= Task description =
Take the entries below and print, exactly, the stretch from the line containing "match s.tasks.get i.loc with" through the line containing "word's address. -/", both included.

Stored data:
----------------------------------------
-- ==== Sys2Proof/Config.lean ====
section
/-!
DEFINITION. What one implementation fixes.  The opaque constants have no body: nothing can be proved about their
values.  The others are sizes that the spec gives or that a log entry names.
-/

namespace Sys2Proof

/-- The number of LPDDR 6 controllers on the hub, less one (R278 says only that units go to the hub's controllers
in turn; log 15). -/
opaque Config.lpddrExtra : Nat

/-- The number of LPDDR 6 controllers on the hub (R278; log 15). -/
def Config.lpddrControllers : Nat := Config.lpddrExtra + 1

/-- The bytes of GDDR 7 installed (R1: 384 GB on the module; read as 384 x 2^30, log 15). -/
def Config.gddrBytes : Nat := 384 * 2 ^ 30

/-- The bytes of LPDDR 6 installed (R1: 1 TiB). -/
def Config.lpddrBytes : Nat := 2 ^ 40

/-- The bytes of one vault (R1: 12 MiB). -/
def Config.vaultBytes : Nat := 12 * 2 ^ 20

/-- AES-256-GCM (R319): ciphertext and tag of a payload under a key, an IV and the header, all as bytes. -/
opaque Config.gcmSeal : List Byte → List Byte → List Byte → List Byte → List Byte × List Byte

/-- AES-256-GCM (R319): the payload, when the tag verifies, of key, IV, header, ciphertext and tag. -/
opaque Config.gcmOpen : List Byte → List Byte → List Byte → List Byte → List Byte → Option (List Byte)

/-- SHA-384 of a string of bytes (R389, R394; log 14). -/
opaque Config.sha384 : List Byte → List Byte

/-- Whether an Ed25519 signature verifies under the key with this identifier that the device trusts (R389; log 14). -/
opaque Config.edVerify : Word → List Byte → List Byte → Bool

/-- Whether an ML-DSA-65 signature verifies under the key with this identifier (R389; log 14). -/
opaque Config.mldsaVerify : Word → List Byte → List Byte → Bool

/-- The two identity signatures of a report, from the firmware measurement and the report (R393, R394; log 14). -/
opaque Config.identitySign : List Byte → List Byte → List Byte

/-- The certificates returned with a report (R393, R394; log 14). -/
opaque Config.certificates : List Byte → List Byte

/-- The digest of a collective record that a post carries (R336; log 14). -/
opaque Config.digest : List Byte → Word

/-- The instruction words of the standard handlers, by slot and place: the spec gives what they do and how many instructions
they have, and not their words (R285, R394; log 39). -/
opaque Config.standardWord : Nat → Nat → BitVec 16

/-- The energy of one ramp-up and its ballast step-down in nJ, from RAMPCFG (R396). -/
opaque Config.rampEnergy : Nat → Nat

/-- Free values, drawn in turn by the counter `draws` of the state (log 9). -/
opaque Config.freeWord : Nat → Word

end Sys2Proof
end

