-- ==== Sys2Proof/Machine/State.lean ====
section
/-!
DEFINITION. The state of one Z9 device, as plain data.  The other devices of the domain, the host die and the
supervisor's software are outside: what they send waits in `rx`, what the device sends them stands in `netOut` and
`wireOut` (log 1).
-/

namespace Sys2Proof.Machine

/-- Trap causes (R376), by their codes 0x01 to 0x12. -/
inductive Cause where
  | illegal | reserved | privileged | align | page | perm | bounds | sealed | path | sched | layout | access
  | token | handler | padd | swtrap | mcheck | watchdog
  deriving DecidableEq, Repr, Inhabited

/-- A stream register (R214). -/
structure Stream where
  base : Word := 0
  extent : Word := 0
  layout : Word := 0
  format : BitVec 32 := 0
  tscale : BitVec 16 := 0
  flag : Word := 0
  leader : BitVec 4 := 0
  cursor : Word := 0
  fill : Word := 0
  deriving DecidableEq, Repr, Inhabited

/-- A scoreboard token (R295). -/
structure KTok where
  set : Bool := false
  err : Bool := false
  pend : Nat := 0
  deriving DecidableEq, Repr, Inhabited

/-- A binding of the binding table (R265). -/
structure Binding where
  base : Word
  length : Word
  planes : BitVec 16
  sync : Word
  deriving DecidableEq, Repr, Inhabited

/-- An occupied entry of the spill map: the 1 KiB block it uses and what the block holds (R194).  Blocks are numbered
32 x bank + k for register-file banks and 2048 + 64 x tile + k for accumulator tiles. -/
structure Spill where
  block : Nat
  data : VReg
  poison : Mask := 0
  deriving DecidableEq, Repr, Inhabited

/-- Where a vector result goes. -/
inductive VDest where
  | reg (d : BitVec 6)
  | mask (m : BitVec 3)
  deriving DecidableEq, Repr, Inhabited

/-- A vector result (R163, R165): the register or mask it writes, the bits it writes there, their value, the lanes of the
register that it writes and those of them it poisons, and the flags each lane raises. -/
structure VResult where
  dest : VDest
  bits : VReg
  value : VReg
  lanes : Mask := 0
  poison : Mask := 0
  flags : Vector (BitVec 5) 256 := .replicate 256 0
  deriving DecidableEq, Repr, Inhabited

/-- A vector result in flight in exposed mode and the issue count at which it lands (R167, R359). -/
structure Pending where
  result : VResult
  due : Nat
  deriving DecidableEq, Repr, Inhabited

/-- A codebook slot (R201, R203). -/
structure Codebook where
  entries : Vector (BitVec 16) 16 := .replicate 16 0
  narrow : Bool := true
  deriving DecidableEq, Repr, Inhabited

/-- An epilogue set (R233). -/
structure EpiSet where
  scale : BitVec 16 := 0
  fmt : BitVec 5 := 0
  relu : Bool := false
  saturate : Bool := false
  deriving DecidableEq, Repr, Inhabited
----------------------------------------
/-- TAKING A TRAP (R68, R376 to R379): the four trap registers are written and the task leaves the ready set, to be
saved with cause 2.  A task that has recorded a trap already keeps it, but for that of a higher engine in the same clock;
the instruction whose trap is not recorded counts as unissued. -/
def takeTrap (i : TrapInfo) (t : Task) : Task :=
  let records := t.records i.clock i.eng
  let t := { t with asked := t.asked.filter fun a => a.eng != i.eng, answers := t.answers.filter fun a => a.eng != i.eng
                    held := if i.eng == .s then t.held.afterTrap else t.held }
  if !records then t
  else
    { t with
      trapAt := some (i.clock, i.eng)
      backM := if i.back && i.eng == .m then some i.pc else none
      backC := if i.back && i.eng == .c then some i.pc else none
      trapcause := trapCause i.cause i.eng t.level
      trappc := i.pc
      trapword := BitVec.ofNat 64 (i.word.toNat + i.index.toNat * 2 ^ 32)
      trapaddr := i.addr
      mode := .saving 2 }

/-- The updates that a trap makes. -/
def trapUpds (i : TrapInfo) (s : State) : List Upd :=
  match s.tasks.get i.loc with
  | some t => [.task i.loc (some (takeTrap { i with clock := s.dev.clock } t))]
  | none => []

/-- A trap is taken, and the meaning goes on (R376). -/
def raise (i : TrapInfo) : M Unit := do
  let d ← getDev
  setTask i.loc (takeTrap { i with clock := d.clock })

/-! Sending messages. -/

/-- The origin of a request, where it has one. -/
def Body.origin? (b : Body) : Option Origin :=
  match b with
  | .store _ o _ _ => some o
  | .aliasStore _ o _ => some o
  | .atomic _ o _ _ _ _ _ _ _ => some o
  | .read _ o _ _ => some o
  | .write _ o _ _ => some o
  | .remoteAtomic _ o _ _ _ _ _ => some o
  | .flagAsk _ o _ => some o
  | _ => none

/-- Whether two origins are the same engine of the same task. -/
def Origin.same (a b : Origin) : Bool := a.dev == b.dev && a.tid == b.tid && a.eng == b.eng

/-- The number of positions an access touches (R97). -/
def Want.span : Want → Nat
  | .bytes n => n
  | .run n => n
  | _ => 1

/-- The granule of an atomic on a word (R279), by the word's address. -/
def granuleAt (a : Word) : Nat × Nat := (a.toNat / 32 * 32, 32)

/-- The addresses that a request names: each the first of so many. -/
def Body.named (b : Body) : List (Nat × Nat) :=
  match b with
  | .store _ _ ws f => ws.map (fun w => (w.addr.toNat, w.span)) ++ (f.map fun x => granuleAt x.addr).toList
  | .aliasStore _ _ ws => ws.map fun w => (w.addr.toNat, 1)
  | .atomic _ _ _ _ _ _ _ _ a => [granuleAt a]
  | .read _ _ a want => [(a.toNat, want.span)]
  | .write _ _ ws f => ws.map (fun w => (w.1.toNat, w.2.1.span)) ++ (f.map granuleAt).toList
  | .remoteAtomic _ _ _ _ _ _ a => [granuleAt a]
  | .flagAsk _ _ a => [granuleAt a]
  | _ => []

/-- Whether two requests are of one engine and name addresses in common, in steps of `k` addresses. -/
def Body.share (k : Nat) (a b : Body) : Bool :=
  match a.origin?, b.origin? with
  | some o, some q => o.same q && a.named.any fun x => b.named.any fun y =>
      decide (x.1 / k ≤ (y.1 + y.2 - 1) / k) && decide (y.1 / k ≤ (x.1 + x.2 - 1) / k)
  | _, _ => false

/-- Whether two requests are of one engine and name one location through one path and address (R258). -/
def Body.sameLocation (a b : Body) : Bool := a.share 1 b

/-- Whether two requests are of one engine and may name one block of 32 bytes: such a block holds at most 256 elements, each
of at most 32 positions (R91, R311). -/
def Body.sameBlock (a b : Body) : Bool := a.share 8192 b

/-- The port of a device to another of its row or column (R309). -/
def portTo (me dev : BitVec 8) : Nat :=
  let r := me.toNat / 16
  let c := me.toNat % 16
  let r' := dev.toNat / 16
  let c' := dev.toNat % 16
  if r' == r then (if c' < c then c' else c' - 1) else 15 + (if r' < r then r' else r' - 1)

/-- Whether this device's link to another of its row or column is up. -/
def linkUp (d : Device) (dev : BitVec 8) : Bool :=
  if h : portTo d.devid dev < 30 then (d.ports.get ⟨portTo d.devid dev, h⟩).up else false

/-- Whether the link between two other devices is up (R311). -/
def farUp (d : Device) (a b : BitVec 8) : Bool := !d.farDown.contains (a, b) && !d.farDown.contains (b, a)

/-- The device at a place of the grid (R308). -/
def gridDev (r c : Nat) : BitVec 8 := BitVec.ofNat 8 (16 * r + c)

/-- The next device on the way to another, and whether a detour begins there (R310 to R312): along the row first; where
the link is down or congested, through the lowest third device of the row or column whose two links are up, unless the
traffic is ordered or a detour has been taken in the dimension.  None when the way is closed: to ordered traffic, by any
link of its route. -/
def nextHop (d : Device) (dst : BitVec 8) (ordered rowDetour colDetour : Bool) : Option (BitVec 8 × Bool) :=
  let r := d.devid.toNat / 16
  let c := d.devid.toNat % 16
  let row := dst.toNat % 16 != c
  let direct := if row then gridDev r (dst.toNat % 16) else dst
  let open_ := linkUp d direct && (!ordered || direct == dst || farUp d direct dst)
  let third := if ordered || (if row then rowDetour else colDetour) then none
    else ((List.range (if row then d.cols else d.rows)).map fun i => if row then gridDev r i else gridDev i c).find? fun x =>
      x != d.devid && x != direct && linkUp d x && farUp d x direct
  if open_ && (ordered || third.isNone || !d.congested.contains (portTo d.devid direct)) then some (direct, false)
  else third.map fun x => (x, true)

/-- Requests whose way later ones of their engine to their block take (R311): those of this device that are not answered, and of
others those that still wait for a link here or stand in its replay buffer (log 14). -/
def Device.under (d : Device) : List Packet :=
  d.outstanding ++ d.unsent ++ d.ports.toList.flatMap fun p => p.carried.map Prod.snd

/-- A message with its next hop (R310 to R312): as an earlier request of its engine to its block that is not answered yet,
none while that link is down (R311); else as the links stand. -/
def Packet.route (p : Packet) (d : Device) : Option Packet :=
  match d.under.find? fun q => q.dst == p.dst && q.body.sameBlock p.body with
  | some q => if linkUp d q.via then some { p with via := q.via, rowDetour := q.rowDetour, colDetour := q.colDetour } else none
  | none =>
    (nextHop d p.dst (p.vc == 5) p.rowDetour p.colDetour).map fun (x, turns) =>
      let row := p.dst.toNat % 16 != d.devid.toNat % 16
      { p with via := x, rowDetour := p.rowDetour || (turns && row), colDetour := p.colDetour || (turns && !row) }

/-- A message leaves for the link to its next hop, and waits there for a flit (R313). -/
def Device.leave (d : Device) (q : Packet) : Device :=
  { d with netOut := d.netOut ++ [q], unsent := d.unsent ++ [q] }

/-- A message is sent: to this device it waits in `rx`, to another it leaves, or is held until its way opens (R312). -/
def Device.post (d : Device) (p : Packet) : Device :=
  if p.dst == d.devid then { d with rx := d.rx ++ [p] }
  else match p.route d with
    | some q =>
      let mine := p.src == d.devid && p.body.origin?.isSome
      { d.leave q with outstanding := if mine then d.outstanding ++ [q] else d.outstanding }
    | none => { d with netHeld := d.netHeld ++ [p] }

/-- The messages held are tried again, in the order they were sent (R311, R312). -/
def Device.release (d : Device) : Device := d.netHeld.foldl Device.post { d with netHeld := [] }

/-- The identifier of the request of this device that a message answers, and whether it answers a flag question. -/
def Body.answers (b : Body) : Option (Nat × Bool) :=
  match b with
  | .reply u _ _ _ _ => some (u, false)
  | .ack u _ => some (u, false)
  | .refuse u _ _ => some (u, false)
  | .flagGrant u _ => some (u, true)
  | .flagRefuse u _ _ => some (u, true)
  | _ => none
----------------------------------------
= Output =
  match s.tasks.get i.loc with
  | some t => [.task i.loc (some (takeTrap { i with clock := s.dev.clock } t))]
  | none => []

/-- A trap is taken, and the meaning goes on (R376). -/
def raise (i : TrapInfo) : M Unit := do
  let d ← getDev
  setTask i.loc (takeTrap { i with clock := d.clock })

/-! Sending messages. -/

/-- The origin of a request, where it has one. -/
def Body.origin? (b : Body) : Option Origin :=
  match b with
  | .store _ o _ _ => some o
  | .aliasStore _ o _ => some o
  | .atomic _ o _ _ _ _ _ _ _ => some o
  | .read _ o _ _ => some o
  | .write _ o _ _ => some o
  | .remoteAtomic _ o _ _ _ _ _ => some o
  | .flagAsk _ o _ => some o
  | _ => none

/-- Whether two origins are the same engine of the same task. -/
def Origin.same (a b : Origin) : Bool := a.dev == b.dev && a.tid == b.tid && a.eng == b.eng

/-- The number of positions an access touches (R97). -/
def Want.span : Want → Nat
  | .bytes n => n
  | .run n => n
  | _ => 1

/-- The granule of an atomic on a word (R279), by the word's address. -/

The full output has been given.